Welcome to the abstract of my Masters thesis...

Using Adaptation and Goal Context to Automatically Generate Individual Personalities for Virtual Characters

Personality is a key component of characters that inhabit immersive virtual environments, such as games and virtual agent applications. In order to be distinguishable from other characters in the environment, each character should have its own personality in the form of different observable behaviour, not solely in its physical appearance or animation. Previous work in this field has mostly relied on time-consuming, handcrafted characters and static, trait-based approaches to personality. Our goal is a method to develop complex, individual personalities without handcrafting every behaviour. Unlike most implemented versions of personality theories, cognitive-social theories of personality address how personality is developed and adapts throughout childhood and over our lifetimes. Cognitive-social theories also emphasise the importance of situations in determining how we behave. From this basis, we believe that personality should be individual, adaptive, and based on context. Characters in current state-of-the-art games and virtual environments do not demonstrate all of these features without extensive handcrafting.

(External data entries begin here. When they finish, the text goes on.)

-- ==== Sys2Proof/Machine/LaneArith.lean ====
section
/-! DEFINITION. Arithmetic of one lane of the vector engine (07_vector R232, R237 to R241). Every function answers the
lane's bits and the cause bits of R241: 1 NAN_INPUT, 2 INVALID, 4 OVERFLOW, 8 NAN_BLOCK, 16 VANISHED, 32 RESCALED,
64 INT_SATURATED. -/

namespace Sys2Proof.Machine

open Sys2Proof

/-- Bits and cause bits. -/
abbrev Flagged (α : Type) := α × Nat

/-! ## Floating-point elements (R237) -/

/-- The exact result rounded once into format `f`: NaN operands give the canonical NaN. -/
def fpResult (f : Nat) (operands : List Val) (r : Val) : Flagged Nat :=
  if operands.any Val.isNan then (nanBits f, 1)
  else if r.isNan then (nanBits f, 2)
  else
    let c := convElem f true none r
    (c.bits, 4 * b2n c.exceeded + 16 * b2n c.vanished)

/-- IEEE 754-2019 order with −0 below +0. -/
def Val.totalLt (x y : Val) : Bool :=
  match x.cmp y with
  | .lt => true
  | .gt => false
  | .eq => x.sign && !y.sign

def Val.maximum (x y : Val) : Val := if x.isNan || y.isNan then .nan else if x.totalLt y then y else x
def Val.minimum (x y : Val) : Val := if x.isNan || y.isNan then .nan else if y.totalLt x then y else x

/-- The 32-bit lane as one element, or as two packed ones (R232). -/
def perElement (ty : Nat) (g : List Nat → Flagged Nat) (xs : List Word) : Flagged Word :=
  if ty = 1 || ty = 2 then
    let (a, fa) := g (xs.map (fun x => x.toNat % 65536))
    let (b, fb) := g (xs.map (fun x => x.toNat / 65536))
    (BitVec.ofNat 32 (a + 65536 * b), fa ||| fb)
  else
    let (a, fa) := g (xs.map (·.toNat))
    (BitVec.ofNat 32 a, fa)

/-- An operation on floating-point lanes. -/
def fpLane (ty : Nat) (g : List Val → Val) (xs : List Word) : Flagged Word :=
  perElement ty (fun es => let vs := es.map (decodeElem ty); fpResult ty vs (g vs)) xs

def fst2 (g : Val → Val → Val) (vs : List Val) : Val := g (vs.getD 0 .nan) (vs.getD 1 .nan)

/-! ## The lane operations of R234 -/

def laneAdd (ty : Nat) (a b : Word) : Flagged Word := if ty = 3 then (a + b, 0) else fpLane ty (fst2 Val.add) [a, b]
def laneSub (ty : Nat) (a b : Word) : Flagged Word := if ty = 3 then (a - b, 0) else fpLane ty (fst2 Val.sub) [a, b]
def laneMul (ty : Nat) (a b : Word) : Flagged Word := if ty = 3 then (a * b, 0) else fpLane ty (fst2 Val.mul) [a, b]
def laneFma (ty : Nat) (a b c : Word) : Flagged Word :=
  fpLane ty (fun vs => ((vs.getD 0 .nan).mul (vs.getD 1 .nan)).add (vs.getD 2 .nan)) [a, b, c]
def laneMax (ty : Nat) (a b : Word) : Flagged Word :=
  if ty = 3 then (if a.slt b then b else a, 0) else fpLane ty (fst2 Val.maximum) [a, b]
def laneMin (ty : Nat) (a b : Word) : Flagged Word :=
  if ty = 3 then (if b.slt a then b else a, 0) else fpLane ty (fst2 Val.minimum) [a, b]
def laneAbs (ty : Nat) (a : Word) : Flagged Word :=
  if ty = 3 then (if a.slt 0 then -a else a, 0) else fpLane ty (fun vs => (vs.getD 0 .nan).abs) [a]
def laneNeg (ty : Nat) (a : Word) : Flagged Word :=
  if ty = 3 then (-a, 0) else fpLane ty (fun vs => (vs.getD 0 .nan).neg) [a]

/-- CMP: the condition, with NAN_INPUT for a NaN operand. -/
def laneCmp (ty cond : Nat) (a b : Word) : Flagged Bool :=
  if ty = 3 then
    (match cond with
     | 0 => a == b | 1 => a != b | 2 => a.slt b | 3 => a.sle b | 4 => b.slt a | 5 => b.sle a | _ => false, 0)
  else
    let x := fp32 a
    let y := fp32 b
    if x.isNan || y.isNan then (cond == 1 || cond == 6, 1)
    else
      let c := x.cmp y
      (match cond with
       | 0 => c == .eq | 1 => c != .eq | 2 => c == .lt | 3 => c != .gt | 4 => c == .gt | 5 => c != .lt | _ => false, 0)

/-! ## Function instructions (R238). An inexact quotient, root, power or logarithm is given by a dyadic strictly inside
the same gap of a grid far finer than FP32's, so that its one rounding is that of the exact result. -/

/-- n / d with 80 or more significant bits, exact or with a sticky bit. -/
def ratio (neg : Bool) (n d : Nat) (e : Int) : Val :=
  let k := 80 + Val.bitLen d - Val.bitLen n
  let q := n * 2 ^ k / d
  .fin neg (2 * q + b2n (n * 2 ^ k % d != 0)) (e - k - 1)

def rcpVal : Val → Val
  | .nan => .nan
  | .inf s => .fin s 0 0
  | .fin s m e => if m = 0 then .inf s else ratio s 1 m (-e)

/-- 1 / √(m · 2^e) for m > 0: e is made even. -/
def rsqrtPos (m : Nat) (e : Int) : Val :=
  let (m, e) := if e % 2 = 0 then (m, e) else (2 * m, e - 1)
  let k := 80 + Val.bitLen m
  let r := Nat.sqrt (2 ^ (2 * k) / m)
  .fin false (2 * r + b2n (r * r * m != 2 ^ (2 * k))) (-(e / 2) - k - 1)

def rsqrtVal : Val → Val
  | .nan => .nan
  | .inf s => if s then .nan else Val.zero
  | .fin s m e => if m = 0 then .inf s else if s then .nan else rsqrtPos m e

/-- ln 2 in units of 2^−192. -/
def ln2 : Nat := 0xb17217f7d1cf79abc9e3b39803f2f6af40f343267298b62d

/-- Σ y^k / k! for k ≤ n, by Horner's rule from the last term. -/
def expHorner : Nat → Nat → Nat → Nat
  | 0, _, acc => acc
  | k + 1, y, acc => expHorner k y (2 ^ 192 + acc * y / 2 ^ 192 / (k + 1))

/-- 2^x for a finite x. -/
def exp2Fin (s : Bool) (m : Nat) (e : Int) : Val :=
  if m = 0 then .fin false 1 0
  else
    let top : Int := e + Val.bitLen m          -- |x| < 2^top
    if 8 < top then (if s then .fin false 1 (-400) else .fin false 1 400)
    else if top < -40 then .fin false (if s then 2 ^ 60 - 1 else 2 ^ 60 + 1) (-60)
    else
      let u := signedUnits s m e (-192)        -- x in units of 2^−192, exact
      let n := u / 2 ^ 192
      let f := (u % 2 ^ 192).toNat
      if f = 0 then .fin false 1 n
      else .fin false (2 * expHorner 48 (f * ln2 / 2 ^ 192) (2 ^ 192) + 1) (n - 193)

def exp2Val : Val → Val
  | .nan => .nan
  | .inf s => if s then Val.zero else .inf false
  | .fin s m e => exp2Fin s m e

/-- Fraction digits of log2 t for t in [1, 2) in units of 2^−256, `n` of them, by repeated squaring. -/
def log2Digits : Nat → Nat → Nat → Nat
  | 0, _, acc => acc
  | n + 1, t, acc =>
    let t := t * t / 2 ^ 256
    if 2 ^ 257 ≤ t then log2Digits n (t / 2) (2 * acc + 1) else log2Digits n t (2 * acc)

/-- log2 of m · 2^e for m > 0. -/
def log2Pos (m : Nat) (e : Int) : Val :=
  let k := m.log2
  let whole : Int := e + k
  if m = 2 ^ k then Val.ofInt whole 0
  else Val.ofInt (2 * (whole * 2 ^ 112 + (log2Digits 112 (m * 2 ^ 256 / 2 ^ k) 0 : Nat)) + 1) (-113)

def log2Val : Val → Val
  | .nan => .nan
  | .inf s => if s then .nan else .inf false
  | .fin s m e => if m = 0 then .inf true else if s then .nan else log2Pos m e

/-- A function instruction on an FP32 lane. -/
def laneFn (g : Val → Val) (a : Word) : Flagged Word :=
  let x := fp32 a
  let (b, f) := fpResult 0 [x] (g x)
  (BitVec.ofNat 32 b, f)

/-! ## Conversion between element types (R239, R240) -/

/-- To INT32: nearest, ties to even, saturating; NaN gives 0. A saturated conversion sets OVERFLOW and INT_SATURATED. -/
def toInt32 (x : Val) : Flagged Nat :=
  match x with
  | .nan => (0, 1 + 64)
  | .inf s => (if s then 2 ^ 31 else 2 ^ 31 - 1, 4 + 64)
  | .fin s m e =>
    let q := scaleDown m e 0
    let rest := dyCmp (2 * m) e (2 * q + 1) 0
    let n := match rest with | .lt => q | .gt => q + 1 | .eq => if q % 2 = 0 then q else q + 1
    if s then (if 2 ^ 31 < n then (2 ^ 31, 4 + 64) else ((2 ^ 32 - n) % 2 ^ 32, 0))
    else if 2 ^ 31 ≤ n then (2 ^ 31 - 1, 4 + 64) else (n, 0)

/-- Value of an element of type `ty`. -/
def elemVal (ty x : Nat) : Val :=
  if ty = 3 then Val.ofInt (BitVec.ofNat 32 x).toInt 0 else decodeElem ty x

/-- One element from type `src` to type `dst`. -/
def cvtElem (src dst x : Nat) (r : Option Nat) : Flagged Nat :=
  let v := elemVal src x
  if dst = 3 then toInt32 v
  else
    let c := convElem dst true r v
    (c.bits, b2n v.isNan + 4 * b2n c.exceeded + 16 * b2n c.vanished)

/-- A lane of CVT: `r0` and `r1` are the grain words of its even and odd elements. -/
def laneCvt (src dst : Nat) (hi : Bool) (r0 r1 : Option Nat) (a b : Word) : Flagged Word :=
  let packed (t : Nat) : Bool := t == 1 || t == 2
  let pair (x y : Flagged Nat) : Flagged Word := (BitVec.ofNat 32 (x.1 + 65536 * y.1), x.2 ||| y.2)
  if packed src && packed dst then
    pair (cvtElem src dst (a.toNat % 65536) r0) (cvtElem src dst (a.toNat / 65536) r1)
  else if packed dst then pair (cvtElem src dst a.toNat r0) (cvtElem src dst b.toNat r1)
  else
    let x := if packed src then (if hi then a.toNat / 65536 else a.toNat % 65536) else a.toNat
    let (y, f) := cvtElem src dst x none
    (BitVec.ofNat 32 y, f)

end Sys2Proof.Machine
end

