/-- COPY_REGION_REQUEST (R515): the module whose claim was accepted asks for its copy. -/
def execCopyRegionRequest (port : Nat) (s : State) : Out :=
  .next (match s.img.ckTargets.find? (fun t => t.kind == 0) with
    | some t =>
      if s.ck.claimedBy = some port && (s.port port).state = 6 then
        match s.readMem s.img.copyRegion t.size with
        | (s, .ok bs) => s.serve (s.port port).nbrNode bs
        | (s, .error _) => s
      else s
    | none => s)

/-- A shard's export goes to a node, under a hold that ends with the read; a sixteenth hold waits (10_parameter R335). -/
def State.exportTo (s : State) (node shard : Nat) (c : ShardCfg) : State :=
  if !(s.shardSt shard).canHold (s.shardSt shard).slot then s.modShard shard (fun x => { x with waiting := x.waiting ++ [.exportTo node] })
  else
    match s.exportBytes shard c with
    | (s, .ok bs) => s.serve node bs
    | (s, .error _) => s

/-- SHARD_EXPORT_REQUEST (R520). -/
def execShardExportRequest (node shard : Nat) (s : State) : Out :=
  .next (match s.shardCfg shard with
    | some c => if !(s.shardSt shard).hasState || s.nodes ≤ node || node = s.img.node then s else s.exportTo node shard c
    | none => s)

/-- Reads that waited for a hold go on where their slot takes one again (10_parameter R335). -/
def State.serveHolds (s : State) : State :=
  s.each s.shardList (fun s n =>
    match (s.shardSt n).waiting, s.shardCfg n with
    | w :: ws, some c =>
      if !(s.shardSt n).canHold (s.shardSt n).slot then s
      else
        let s := s.modShard n (fun x => { x with waiting := ws })
        match w with
        | .digest step => s.digestNow n step c
        | .exportTo node => s.exportTo node n c
    | _, _ => s)

/-! ## Halts and wakes (R522; 16_power R589) -/

/-- HALT_MESSAGE (R522): flooded on once, and the policy acts on this module. -/
def execHaltMessage (arrived node seq : Nat) (s : State) : Out :=
  .next (
    let known := s.torus.haltSeq.any (fun e => e.1 == node && seq ≤ e.2)
    if known || node = s.img.node then s
    else
      let s := s.modTorus (fun t => { t with haltSeq := t.haltSeq.filter (fun e => e.1 != node) ++ [(node, seq)] })
      let s := s.flood (some arrived) (.halt node seq)
      if s.host.job = .running && !s.power.stopIssue then (s.haltPolicy (failCause (Config.remoteHalt s.free))).draw else s)

/-- WAKE_MESSAGE (R589). -/
def execWakeMessage (_node : Nat) (s : State) : Out := .next s.wakeUp

end Sys2Proof.Machine
end

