-- ==== Sys2Proof/Machine/Freyn.lean ====
section
/-! DEFINITION. Rounds: deltas, proposals, closes, orphans, rebases, joins, fetches and anchor digests (13_freyn R458 to R482,
R493). -/

namespace Sys2Proof.Machine

open Sys2Proof

/-! ## Coordinator (R467) -/

def State.reachableSites (s : State) : List Nat :=
  (maskSites s.assoc.members).filter (fun i => i == s.assoc.site || (s.site i).reachable)
/-- The coordinator, while Q sites are reachable: the first of the priority, where the image gives one, or else the lowest site, that is
reachable and ACTIVE. -/
def State.coordinator (s : State) : Option Nat :=
  let rs := s.reachableSites
  if s.img.assoc.isNone || rs.length < s.assoc.q then none
  else
    let ok := rs.filter (bitOf s.round.active)
    if s.assoc.priority.isEmpty then ok.head? else s.assoc.priority.find? ok.contains
def State.isCoordinator (s : State) : Bool := s.coordinator == some s.assoc.site

/-! ## The site's own state and a rebase or join -/

/-- A module that lags behind the association: a restored one joins (R481), another rebases (R478). -/
def State.fallBehind (s : State) : State :=
  if s.round.rebaseStep ≠ 0 || s.round.joinStep ≠ 0 then s
  else if s.round.restored then s.dropRoundHolds.modRound (fun u => { u with joinStep := 1, ownState := 4, fetch := none })
  else (s.startRebase s.rebaseRef).modRound (fun u => { u with fetch := none })

/-- A rebase begins; a fetch in progress is dropped. -/
def State.rebase (s : State) : State :=
  if s.round.rebaseStep ≠ 0 || s.round.joinStep ≠ 0 then s
  else (s.startRebase s.rebaseRef).modRound (fun u => { u with fetch := none, refAnchor := [], refMomentum := [] })

/-! ## Closing a round (R471, R475, R476) -/

def State.setSiteState (s : State) (i st : Nat) : State := s.modSite i (fun x => { x with state := st })

/-- Delta copies of a round end: Done where included, else Failed with a cause (R493). -/
def State.endCopies (s : State) (cause : Cause) : State :=
  s.each s.otherSites (fun s i =>
    let open_ := (s.site i).out.filter (fun e => e.type == 2)
    let s := if cause ≠ 0 && !open_.isEmpty then s.freynEvent cause i s.round.openRound else s
    (s.modSite i (fun x => { x with out := x.out.filter (fun e => e.type != 2) })).modRound (fun u => { u with
      queue := u.queue.filter (fun o => !(o.type == 2 && o.site == i)) }))

/-- Members of the present ACTIVE set that a close leaves out become LAGGING; those it names become ACTIVE. -/
def State.closeStates (s : State) (next : Nat) : State :=
  s.each (maskSites s.assoc.members) (fun s i =>
    if bitOf next i then (s.setSiteState i 1).modSite i (fun x => { x with join := false })
    else if bitOf s.round.active i then s.setSiteState i 2
    else s)

/-- An included stream that the module holds whole. -/
def State.streamHeld (s : State) (i : Nat) : Bool :=
  if i = s.assoc.site then s.ownHeld else (s.heldDelta i s.round.openRound).any HeldDelta.whole
/-- Every included stream that is held is checked against its STREAM_CRC (R471). -/
def State.checkStreams (s : State) : State :=
  s.each s.closeIncluded (fun s i =>
    if !s.streamHeld i.site then s
    else
      match s.readMem (s.deltaBase i.site) (8 * s.assoc.rate * s.streamBlocks) with
      | (s, .ok bs) => s.modRound (fun u => if crc64 bs = i.crc then { u with checked := u.checked ++ [i.site] } else { u with failed := u.failed ++ [i.site] })
      | (s, .error _) => s.modRound (fun u => { u with failed := u.failed ++ [i.site] }))

/-- A CLOSE of the open round takes effect. -/
def State.takeClose (s : State) (src : Nat) (b : CloseBody) : State :=
  let mask := b.proposal.mask
  let full := (maskSites s.assoc.members).all (bitOf mask)
  let own := s.ownIn mask
  let s := (s.dropRoundHolds.endCopies (if own then 0 else Cause.staleDropped)).closeStates b.nextActive
  (s.modRound (fun u => { u with
    closing := some b, closeFrom := src, checked := [], failed := [], outerDone := [], outerIssued := [], active := b.nextActive, lastMask := mask, majority := mask, lastKind := if full then 0 else 1,
    lastCause := 0, fetch := none, pendingSend := false,
    ownState := if s.ownIn b.nextActive then 1 else if u.ownState = 4 then 4 else 2,
    joinStep := if s.ownIn b.nextActive then 0 else u.joinStep })).checkStreams

/-- A CLOSE arrives or is sent: it takes effect on the open round; one of a later round, or of a round that the module
orphaned, shows that the module lags behind (R478, R479). -/
def State.applyClose (s : State) (src : Nat) (b : CloseBody) : State :=
  let r := b.proposal.round
  let s := s.modRound (fun u => { u with closeSeen := some r })
  if s.round.ownState = 3 || (s.round.joinStep ≠ 0 && s.round.joinStep < 4) || s.round.closing.isSome then s
  else if r = s.round.openRound then s.takeClose src b
  else if (s.round.openRound < r || s.round.orphans.contains r) && (s.site src).reachable then
    (s.modRound (fun u => { u with majority := b.proposal.mask })).fallBehind
  else s

/-! ## Proposals (R468, R469, R480) -/

/-- Weight entry for a staleness: none beyond the table. -/
def State.staleWeight (s : State) (st : Nat) : Option Word := s.assoc.staleness[st]?
def HeldDelta.staleness (d : HeldDelta) : Nat := if d.pending then d.round - d.baseRound else 0

/-- Deltas that a proposal includes, in site order. -/
def State.included (s : State) : List Included :=
  s.heldSites.filterMap (fun i =>
    if i = s.assoc.site then
      (s.staleWeight 0).map (fun w => { site := i, baseRound := s.round.anchorRound, weight := w, crc := s.round.streamCrc })
    else (s.heldDelta i s.round.openRound).bind (fun d =>
      (s.staleWeight d.staleness).map (fun w => { site := i, baseRound := d.baseRound, weight := w, crc := d.crc })))

/-- CRC-64 of a PROPOSE payload, which an ACCEPT names. -/
def proposeCrc (p : ProposeBody) : Word64 := crc64 p.bytes

/-- Once Q sites accept, CLOSE goes to every member. -/
def State.tryClose (s : State) : State :=
  match s.round.proposal with
  | some p =>
    if s.round.closing.isNone && p.round = s.round.openRound && s.assoc.q ≤ (maskSites s.round.accepts).length then
      let joined := (maskSites s.assoc.members).filter (fun i => (s.site i).join)
      let b : CloseBody := { proposal := p, accepting := s.round.accepts, nextActive := p.mask ||| maskOf joined }
      (s.controlAll 6 b.bytes).applyClose s.assoc.site b
    else s
  | none => s

/-- The coordinator proposes the open round, once, and accepts its own proposal where it has accepted no other. -/
def State.propose (s : State) : State :=
  if s.round.proposedRound = some s.round.openRound || s.round.closing.isSome then s
  else
    let is := s.included
    let mask := maskOf (is.map (·.site))
    let p : ProposeBody := { round := s.round.openRound, mask := mask, included := is }
    let own := s.round.accepted.all (fun a => a.round != p.round)
    let s := s.modRound (fun u => { u with
      proposal := some p, proposedRound := some p.round, accepted := if own then u.accepted ++ [p] else u.accepted,
      accepts := if own then 2 ^ s.assoc.site else 0 })
    (s.controlAll 4 p.bytes).tryClose

/-- First moment of R468: deltas from every ACTIVE site and every pending delta that has arrived. -/
def State.allHeld (s : State) : Bool :=
  (maskSites s.round.active).all s.heldSites.contains &&
  s.round.deltas.all (fun d => d.round != s.round.openRound || !d.pending || d.whole)
def State.tryPropose (s : State) : State := if s.isCoordinator && s.ownHeld && s.allHeld then s.propose else s

/-- PROPOSE (R469): the first for a round is accepted. -/
def execPropose (hdr : FrnHeader) (body : ProposeBody) (s : State) : Out :=
  s.allow hdr 4 body.bytes (fun _ => true) (fun s =>
    if s.round.openRound ≤ body.round && s.round.accepted.all (fun a => a.round != body.round) then
      (s.modRound (fun u => { u with accepted := u.accepted ++ [body] })).control hdr.src 5 (acceptBytes body.round (proposeCrc body))
    else s)

/-- ACCEPT (R469). -/
def execAccept (hdr : FrnHeader) (round : Nat) (crc : Word64) (s : State) : Out :=
  s.allow hdr 5 (acceptBytes round crc) (fun _ => true) (fun s =>
    if s.round.proposal.any (fun p => p.round == round && proposeCrc p == crc) then
      (s.modRound (fun u => { u with accepts := u.accepts ||| 2 ^ hdr.src })).tryClose
    else s)

/-- CLOSE (R471, R475). -/
def execClose (hdr : FrnHeader) (body : CloseBody) (s : State) : Out := s.allow hdr 6 body.bytes (fun _ => true) (fun s => s.applyClose hdr.src body)

/-- ROUND_DEADLINE (R468): D after its boundary a coordinator that holds Q deltas proposes. -/
def execRoundDeadline (s : State) : Out :=
  .next (if s.isCoordinator && s.boundaryAt.any (fun t => t + s.assoc.deadline * 1000000000 ≤ s.now) && s.assoc.q ≤ s.heldSites.length then s.propose
    else s)

/-- ROUND_ORPHAN (R470, R477): no CLOSE by D + CLOSE_WAIT after the boundary. -/
def execRoundOrphan (s : State) : Out :=
  .next (if s.round.closing.isNone && s.round.closeSeen ≠ some s.round.openRound &&
        s.boundaryAt.any (fun t => t + (s.assoc.deadline + s.assoc.closeWait) * 1000000000 ≤ s.now) then
      let r := s.round.openRound
      let s := (s.endCopies Cause.quorumLost).freynEvent Cause.quorumLost s.assoc.site r
      let s := if s.formsPending then s else s.dropRoundHolds.modRound (fun u => { u with formed := [] })
      (s.modRound (fun u => { u with
        orphans := u.orphans ++ [r], lastKind := 2, lastCause := Cause.quorumLost, lastMask := 0, openRound := r + 1, sentDelta := false, proposal := none, accepts := 0, accepted := u.accepted.filter (fun p => r < p.round),
        deltas := u.deltas.filter (fun d => r < d.round) })).holdForm
    else s)

/-! ## Forming a delta (R463, R464, R479) -/

/-- DELTA_FORM may run on the shard: its hold stands on the slot that it reads. -/
def State.mayForm (s : State) (shard core : Nat) : Bool :=
  s.formsDelta && s.round.formSlots.any (fun e => e.1 == shard) && !s.round.formed.contains shard &&
  (s.core core).up.kept.any (fun g => g.udesc.shard == shard && g.udesc.op == 1) && s.dieRunning (coreDie core)

/-- x of every element of a shard, padded with +0; P is that of the slot on which the hold stands. -/
def State.deltaValues (s : State) (shard : Nat) (c : ShardCfg) : Res (List Val) :=
  match s.readStored c (((s.round.formSlots.find? (fun e => e.1 == shard)).map (·.2)).getD 0) 0 c.count with
  | (s, .error e) => (s, .error e)
  | (s, .ok p) =>
    match s.readAnchor c 0 c.count with
    | (s, .error e) => (s, .error e)
    | (s, .ok a) =>
      match s.readOffcut s.round.cur (s.streamOff shard) c.count with
      | (s, .error e) => (s, .error e)
      | (s, .ok o) =>
        (s, .ok ((p.zip (a.zip o)).map (fun (p, a, o) => (p.sub a).add o) ++ List.replicate (pad64 c.count - c.count) Val.zero))

/-- Buffer that DELTA_FORM writes. -/
def State.formBase (s : State) : Nat := if s.formsPending then s.assoc.pendingBase else s.assoc.sendBase

/-- Every round shard is formed: the stream is whole, and its CRC has been taken as it was formed; a pending delta is sent unless it is too stale (R480). -/
def State.formedAll (s : State) (rate : Nat) : State :=
  if !(s.roundShards.all s.round.formed.contains) then s
  else
    let crc := crc64 (s.peek s.formBase (8 * rate * s.streamBlocks))
    if s.formsPending then
      let stale := s.round.refRound - s.round.anchorRound
      let s := s.modRound (fun u => { u with rebaseStep := 5, streamCrc := crc, outerDone := [], outerIssued := [], pendingSend := true })
      if (s.staleWeight stale).isSome then s
      else ((s.freynEvent Cause.staleDropped s.assoc.site s.round.refRound).modRound (fun u => { u with
        pendingSend := false, staleDropped := u.staleDropped + 1 }))
    else (s.modRound (fun u => { u with sentDelta := true, streamCrc := crc })).tryPropose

We propose a model where personality influences both decision-making and evaluation of reward. Characters use their past experiences in the form of simple somatic markers, or gut-instinct, to make decisions; and determine rewards based on their own personal goals, rather than via external feedback. We evaluated the model by implementation of a simple game and tested it using quantitative criteria, including a purpose-designed individuality measure. Results indicate that, although characters are given the same initial personality template, it is possible to develop different personalities (in the form of behaviour) based on their unique experiences in the environment and relationships with other characters. This work shows a way forward for more automated development of personalities that are individual, context-aware and adapt to users and the environment.